第五十六話:黄昏の総力戦、忠義の連鎖
「全軍、突撃ッ! 一歩も引くな、これよりは魂の競り合いよ!」
羽柴秀吉の叫びが、夕闇の尾張に響き渡った。
知略を尽くした砲撃戦は終わり、戦場は数万の人間が入り乱れる大乱戦へと変貌を遂げた。
中央では、柴田勝家が鬼神の如き強さを見せていた。
「小田の軍師よ! 盾を並べ、策を弄して勝った気になるなッ! 武士の本義、その目に焼き付けよ!」
勝家の大槍が、小田軍の頑強な防盾を次々と叩き割り、菅谷政貞の守備隊を押し込んでいく。
「ぐっ……なんという膂力! だが、ここで退けば小田の名が廃る! 者共、一歩も退くなッ!」
政貞は血を吐きながらも、愛刀を振るい、勝家の猛攻を正面から受け止める。これぞ小田家古参の意地であった。
一方、右翼では真田昌幸・幸村親子が、秀吉の波状攻撃を「千鳥の陣」でいなしていた。
「父上、あの猿(秀吉)め、兵の使い方が実に巧妙ですな。こちらの隙を突く(エラー)予測が、一瞬たりとも気が抜けませぬ」
「ふむ、弁丸よ。あれが信長の懐刀よ。されど、どれほど兵を動かそうと、人の心には(バグ)狂いが生じる。
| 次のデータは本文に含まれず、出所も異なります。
-- ==== Sys2Proof/Tests/Slice0.lean ====
section
/-! SUPPORT. Tests: what WellFormed refuses, the words of the opcode map decoded, one step of each command with
values from spec/95_test_vectors.md, and for each statement with hypotheses a state that meets them. -/

namespace Sys2Proof.Tests

open Sys2Proof.Machine

/-! ### WellFormed -/

theorem test_width_of_write_too_wide : (Instr.bsWrbits 128).wellFormed = false := by decide

theorem test_width_of_read_too_wide : (Instr.bsRdbits 128).wellFormed = false := by decide

/-! ### Decode: words written out from R111 and R113, opcode in bits 31:24, then the field -/

theorem test_decode_bitstream :
    decode 0b00000001_000000000000000000000000#32 = .ok .bsOpenw ∧
    decode 0b00000010_000000000000000000000000#32 = .ok .bsOpenr ∧
    decode 0b00000011_000000000000000000000000#32 = .ok .bsClose ∧
    decode 0b00000100_00000000000000000000000_1#32 = .ok (.bsWrbit true) ∧
    decode 0b00000101_00000000000000000_0000011#32 = .ok (.bsWrbits 3) ∧
    decode 0b00000110_000000000000000000000000#32 = .ok .bsRdbit ∧
    decode 0b00000111_00000000000000000_1000000#32 = .ok (.bsRdbits 64) := by decide

theorem test_decode_golomb :
    decode 0b00010000_00000000_1111111111111111#32 = .ok (.gSetm 65535#16) ∧
    decode 0b00010001_00000000000000000000000_0#32 = .ok (.gSetmode .interleaving) ∧
    decode 0b00010001_00000000000000000000000_1#32 = .ok (.gSetmode .signAndMagnitude) ∧
    decode 0b00010010_000000000000000000000000#32 = .ok .gEncu ∧
    decode 0b00010011_000000000000000000000000#32 = .ok .gDecu ∧
    decode 0b00010100_000000000000000000000000#32 = .ok .gEnc ∧
    decode 0b00010101_000000000000000000000000#32 = .ok .gDec ∧
    decode 0b00010110_000000000000000000000000#32 = .ok .gRdm := by decide

theorem test_decode_audio :
    decode 0b00100000_000000000000000000000000#32 = .ok .apReset ∧
    decode 0b00100001_000000000000000000000000#32 = .ok .apEncl ∧
    decode 0b00100010_000000000000000000000000#32 = .ok .apEncr ∧
    decode 0b00100011_000000000000000000000000#32 = .ok .apDecl ∧
    decode 0b00100100_000000000000000000000000#32 = .ok .apDecr := by decide

theorem test_decode_med :
    decode 0b00101000_000000000000000000000000#32 = .ok .medPred ∧
    decode 0b00101001_000000000000000000000000#32 = .ok .medEnc ∧
    decode 0b00101010_000000000000000000000000#32 = .ok .medDec := by decide

theorem test_decode_estimator :
    decode 0b00110000_000000000000000000000000#32 = .ok .estClr ∧
    decode 0b00110001_000000000000000000000000#32 = .ok .estAcc ∧
    decode 0b00110010_000000000000000000000000#32 = .ok .estM := by decide

/-- Section 2.1: reserved bits and undefined opcodes. -/
theorem test_decode_refuses :
    decode 0x05000080#32 = .error .reservedBits ∧ decode 0x10010001#32 = .error .reservedBits ∧
    decode 0x11000002#32 = .error .reservedBits ∧ decode 0x01000100#32 = .error .reservedBits ∧
    decode 0x00000000#32 = .error .undefinedOpcode ∧ decode 0x08000000#32 = .error .undefinedOpcode := by decide

/-- Section 2.1: widths 0 and 65 decode; they fault only when the command executes. -/
theorem test_decode_widths :
    decode 0x05000000#32 = .ok (.bsWrbits 0) ∧ decode 0x05000041#32 = .ok (.bsWrbits 65) := by decide

/-- Section 2.1: texts and their words. -/
theorem test_assemble :
    assembleWord "BS.WRBITS 64".toList = some 0x05000040#32 ∧
    assembleWord "G.SETMODE SM".toList = some 0x11000001#32 ∧
    assembleWord "g.setm 0xFFFF".toList = some 0x1000FFFF#32 ∧
    assembleWord "MED.DEC".toList = some 0x2A000000#32 ∧ assembleWord "BS.WRBITS 128".toList = none := by decide

/-! ### States to test in -/

/-- A writer with `cnt` pending bits in `buf`, and a sink that accepts the next 16 bytes. -/
def writer (buf : Byte) (cnt : BitVec 3) : State :=
  { State.reset with bsMode := .write, buf := buf, cnt := cnt, sinkPlan := List.replicate 16 .ok }

/-- A writer whose sink refuses the first byte. -/
def refusingWriter (buf : Byte) (cnt : BitVec 3) : State :=
  { State.reset with bsMode := .write, buf := buf, cnt := cnt, sinkPlan := [.ioErr] }

/-- A reader whose source supplies these bytes and then EOF. -/
def reader (bytes : List Byte) : State :=
  { State.reset with bsMode := .read, srcTape := bytes.map .byte, srcRest := .eof }

/-- A reader whose source supplies these bytes and then zero bytes for ever. -/
def endlessReader (bytes : List Byte) : State := { reader bytes with srcRest := .zeros }

/-- A reader whose source supplies these bytes and then an IoErr. -/
def failingReader (bytes : List Byte) : State :=
  { State.reset with bsMode := .read, srcTape := bytes.map .byte ++ [.ioErr] }

/-- `s` with the block parameter `m`. -/
def withM (m : Half) (s : State) : State := setM m s

/-- The state after a command; `s` where the command gives none. -/
def after (i : Instr) (s : State) : State :=
  match exec i s with
  | .next t => t
  | .fault _ => s
  | .refused _ => s

/-! ### One step of each command -/

theorem test_openw : (after .bsOpenw State.reset).bsMode = .write := by decide

/-- Section 2.2: WRITE, BS.OPENR. -/
theorem test_openr_while_writing :
    (after .bsOpenr (writer 0#8 0#3)).errCode = .illegalCommand ∧ (after .bsOpenr State.reset).bsMode = .read := by
  decide

/-- Section 2.2: CNT 3, BUF A0, BS.CLOSE. -/
theorem test_close_flushes :
    (after .bsClose (writer 0xA0#8 3#3)).sinkBytes = [0xA0#8] ∧
    (after .bsClose (writer 0xA0#8 3#3)).byteCnt = 1#64 := by decide

/-- Section 2.2: a reader's unread bits are dropped. -/
theorem test_close_drops :
    (after .bsClose { reader [] with buf := 0xD4#8, cnt := 4#3 }).buf = 0#8 ∧
    (after .bsClose { reader [] with buf := 0xD4#8, cnt := 4#3 }).bsMode = .closed := by decide

/-- Section 2.2: the eighth 1 completes FF. -/
theorem test_wrbit_eighth :
    (after (.bsWrbit true) (writer 0xFE#8 7#3)).sinkBytes = [0xFF#8] ∧
    (after (.bsWrbit true) (writer 0xFE#8 7#3)).cnt = 0#3 := by decide

/-- Section 2.2: BS.WRBIT in CLOSED, STATUS 00000500. -/
theorem test_wrbit_closed : statusWord (after (.bsWrbit true) State.reset) = 0x00000500#32 := by decide

/-- Section 2.2: OPA = 0b101, BS.WRBITS 3. -/
theorem test_wrbits_three :
    (after (.bsWrbits 3) { writer 0#8 0#3 with opa := 5#64 }).buf = 0xA0#8 ∧
    (after (.bsWrbits 3) { writer 0#8 0#3 with opa := 5#64 }).cnt = 3#3 := by decide

/-- Section 2.2: 64 bits, most significant byte first. -/
theorem test_wrbits_all :
    (after (.bsWrbits 64) { writer 0#8 0#3 with opa := 0x0123456789ABCDEF#64 }).sinkBytes =
      [0x01#8, 0x23#8, 0x45#8, 0x67#8, 0x89#8, 0xAB#8, 0xCD#8, 0xEF#8] := by decide

/-- Section 2.2: source 80, BS.RDBIT. -/
theorem test_rdbit : (after .bsRdbit (reader [0x80#8])).res = 1#64 := by decide

/-- Section 2.2: BS.RDBIT past the end. -/
theorem test_rdbit_eof :
    (after .bsRdbit (reader [])).res = 0xFFFFFFFFFFFFFFFF#64 ∧ (after .bsRdbit (reader [])).eos = true := by decide

/-- Section 2.2: source AB, BS.RDBITS 12. -/
theorem test_rdbits_padded :
    (after (.bsRdbits 12) (reader [0xAB#8])).res = 0xAB0#64 ∧ (after (.bsRdbits 12) (reader [0xAB#8])).eos = true := by
  decide

/-- V1: the field at bits 3 to 5 of D4 is 5. -/
theorem test_rdbits_field : (after (.bsRdbits 3) { reader [] with buf := 0xD4#8, cnt := 5#3 }).res = 5#64 := by decide

/-- Section 2.5: G.SETM 5, and G.SETM 0. -/
theorem test_setm :
    (after (.gSetm 5#16) State.reset).gB = 3#5 ∧ (after (.gSetm 5#16) State.reset).gCutoff = 3#16 ∧
    statusWord (after (.gSetm 0#16) State.reset) = 0x00000300#32 := by decide

theorem test_setmode : statusWord (after (.gSetmode .signAndMagnitude) State.reset) = 0x00000080#32 := by decide

/-- V3: M 3, n 4 is 01 10. -/
theorem test_encu :
    (after .gEncu (withM 3#16 { writer 0#8 0#3 with opa := 4#64 })).buf = 0x60#8 ∧
    (after .gEncu (withM 3#16 { writer 0#8 0#3 with opa := 4#64 })).cnt = 4#3 := by decide

/-- Section 2.3: M 5, n 4 is 1 111. -/
theorem test_encu_long_remainder :
    (after .gEncu (withM 5#16 { writer 0#8 0#3 with opa := 4#64 })).buf = 0xF0#8 := by decide

/-- Section 2.3: M 4, source 01: RES 28, EOS 1. -/
theorem test_decu_padded :
    (after .gDecu (withM 4#16 (reader [0x01#8]))).res = 28#64 ∧ (after .gDecu (withM 4#16 (reader [0x01#8]))).eos = true := by
  decide

/-- Section 2.3: M 4, source 00: the end of the stream inside the unary code. -/
theorem test_decu_eof :
    (after .gDecu (withM 4#16 (reader [0x00#8]))).errCode = .unexpectedEndOfStream ∧
    (after .gDecu (withM 4#16 (reader [0x00#8]))).byteCnt = 1#64 := by decide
そこを突くのだ」
昌幸の指示で、真田の兵が闇に紛れて織田軍の背後へと回り込み、松明を一斉に掲げた。
「伏兵か!?」「囲まれたぞ!」
動揺する秀吉軍。しかし、秀吉は即座にそれを「虚報」と見抜き、自ら馬を走らせて兵を鼓舞する。
「動じるな! 真田のハッタリよ! 信長様が見ておられるぞ、手柄を立てたい者は付いて参れ!」
本陣の浪紫は、ゴーグル越しに戦場の(トラフィック)混雑状況を必死に処理していた。
(勝家殿の突破力がこちらの許容値を超え始めている。秀吉殿も、真田殿の策を力技でねじ伏せに来たか。……織田の家臣団、なんて層の厚さだ。信長という太陽に照らされた彼らは、一人一人が独立した最強の(プロセッサ)演算機として動いている……!)
浪紫の額を汗が伝う。
合理性では勝てない。効率化では測れない。これが、信長が築き上げた「織田家」という最強の組織の正体であった。
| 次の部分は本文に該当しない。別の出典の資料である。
theorem uninterleave_of_odd {u : Nat} (h : u % 2 = 1) : uninterleave u = -(((u : Int) + 1) / 2) := by
  rw [uninterleave, if_neg (by omega)]
  rfl

/-- What 32 bits unmap to, fits a signed 32-bit result, so that INTERLEAVING has no Overflow of its own (R180). -/
theorem uninterleave_bounds {u : Nat} (h : u < 2 ^ 32) : -2 ^ 31 ≤ uninterleave u ∧ uninterleave u < 2 ^ 31 := by
  unfold uninterleave
  split <;> omega

theorem uninterleave_interleave (n : Int) : uninterleave (interleave n) = n := by
  unfold interleave uninterleave
  split <;> split <;> omega

theorem interleave_lt {n : Int} (hlo : -2 ^ 31 ≤ n) (hhi : n < 2 ^ 31) : interleave n < 2 ^ 32 := by
  unfold interleave
  split <;> omega

theorem interleave_eq (n : Int) : interleave n = (if 0 ≤ n then 2 * n else -2 * n - 1).toNat := by
  unfold interleave
  split <;> rfl

/-- The bound of a magnitude is `2^31`, less one for a sign bit of 0 (R180). -/
theorem signMagnitude_eq (sign : Bool) (u : Nat) (s : State) :
    signMagnitude sign u s =
      if 2 ^ 31 - (!sign).toNat < u then .raised .overflow s else .done (if sign then -(u : Int) else u) s := by
  cases sign <;> rfl

/-! ### Codewords -/

theorem signedBits_of_interleaving {s : State} (h : s.gMode = .interleaving) (n : Int) :
    signedBits n s = golombBits (interleave n) s := by
  simp only [signedBits, h, interleave_eq]

theorem signedBits_of_signAndMagnitude {s : State} (h : s.gMode = .signAndMagnitude) (n : Int) :
    signedBits n s = decide (n < 0) :: golombBits n.natAbs s := by
  simp only [signedBits, h]

/-- An unsigned codeword does not depend on GMODE (R171). -/
theorem golombBits_of_registers {s t : State} (hM : t.gM = s.gM) (hB : t.gB = s.gB) (hC : t.gCutoff = s.gCutoff)
    (n : Nat) : golombBits n t = golombBits n s := by
  simp only [golombBits, remainderBits, hM, hB, hC]

theorem signedBits_of_registers {s t : State} (hM : t.gM = s.gM) (hB : t.gB = s.gB) (hC : t.gCutoff = s.gCutoff)
    (hmode : t.gMode = s.gMode) (n : Int) : signedBits n t = signedBits n s := by
  simp only [signedBits, golombBits_of_registers hM hB hC, hmode]

theorem golombOk_of_registers {s t : State} (h : GolombOk s) (hM : t.gM = s.gM) (hB : t.gB = s.gB)
    (hC : t.gCutoff = s.gCutoff) : GolombOk t := by
  rw [GolombOk, hM, hB, hC]
  exact h

theorem golombBits_length (n : Nat) (s : State) :
    (golombBits n s).length = n / s.gM.toNat + 1 + (remainderBits (n % s.gM.toNat) s).length := by
  rw [golombBits, List.length_append, unaryBits_length]

/-- A codeword is as long as R182 says. -/
theorem golombBits_length_eq (n : Nat) (s : State) : (golombBits n s).length = codewordLength n s := by
  rw [golombBits_length, codewordLength, remainderBits]
  by_cases hM : s.gM = 1#16
  · have hone : s.gM.toNat = 1 := by rw [hM]; rfl
    rw [if_pos hM, if_pos hM, hone, Nat.div_one]
    rfl
  · rw [if_neg hM, if_neg hM]
    split
    · rw [fieldBits_length]
    · rw [fieldBits_length]

/-! ### Decoding -/

theorem decodeSigned_of_interleaving {s : State} (hmode : s.gMode = .interleaving) :
    decodeSigned s = andThen (decodeU s) fun u t => .done (uninterleave u) t := by
  simp only [decodeSigned, hmode]

theorem decodeSigned_of_sign {sign : Bool} {s t : State} (hmode : s.gMode = .signAndMagnitude)
    (hget : getBit s = .done (some sign) t) :
    decodeSigned s = andThen (decodeU t) fun u v => signMagnitude sign u v := by
  simp only [decodeSigned, hmode, hget, andThen_done]

theorem decodeSigned_of_no_sign {s t : State} (hmode : s.gMode = .signAndMagnitude) (hget : getBit s = .done none t) :
    decodeSigned s = .raised .unexpectedEndOfStream t := by
  simp only [decodeSigned, hmode, hget, andThen_done]

/-- Under INTERLEAVING a codeword is unmapped (R174, R180). -/
theorem decodeSigned_interleaving {q : Nat} {tail : List Bool} {s : State} (hmode : s.gMode = .interleaving)
    (hu : unreadBits s = unaryBits q ++ tail) (hc : CanRead (q + 1 + remainderLength tail s) s) :
    ∃ t, Took (q + 1 + remainderLength tail s) s t ∧
      decodeSigned s =
        if 2 ^ 32 ≤ q * s.gM.toNat + remainderValue tail s then .raised .overflow t
        else .done (uninterleave (q * s.gM.toNat + remainderValue tail s)) t := by
  obtain ⟨t, ht, hdec⟩ := (decodeU_spec hu).1 hc
  refine ⟨t, ht, ?_⟩
  rw [decodeSigned_of_interleaving hmode, hdec]
  split <;> rfl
その時、本陣に控えていた小田氏治が、静かに立ち上がった。
「浪紫。私も、前へ出る。彼らの叫びが、怒りが、この胸に痛いほど届くのだ。私は彼らを殺したいのではない。抱きしめたいのだ」
「殿……! 今出るのはあまりに危険域です!」
止める浪紫を、氏治は穏やかな、だが拒絶を許さぬ瞳で見つめた。
(……この人こそが、俺の計算の外にある、唯一の希望だ)
浪紫は、通信用の信号旗を掲げた。
「……分かりました。ならば、殿の『慈悲』を、最も効果的な(インパクト)形で戦場に叩きつけましょう。全軍、最終形態へ移行! 氏治様をお通ししろ!」
混戦の極致、ついに小田氏治が最前線へと姿を現す。
その光景に、信長の瞳が初めて細められた。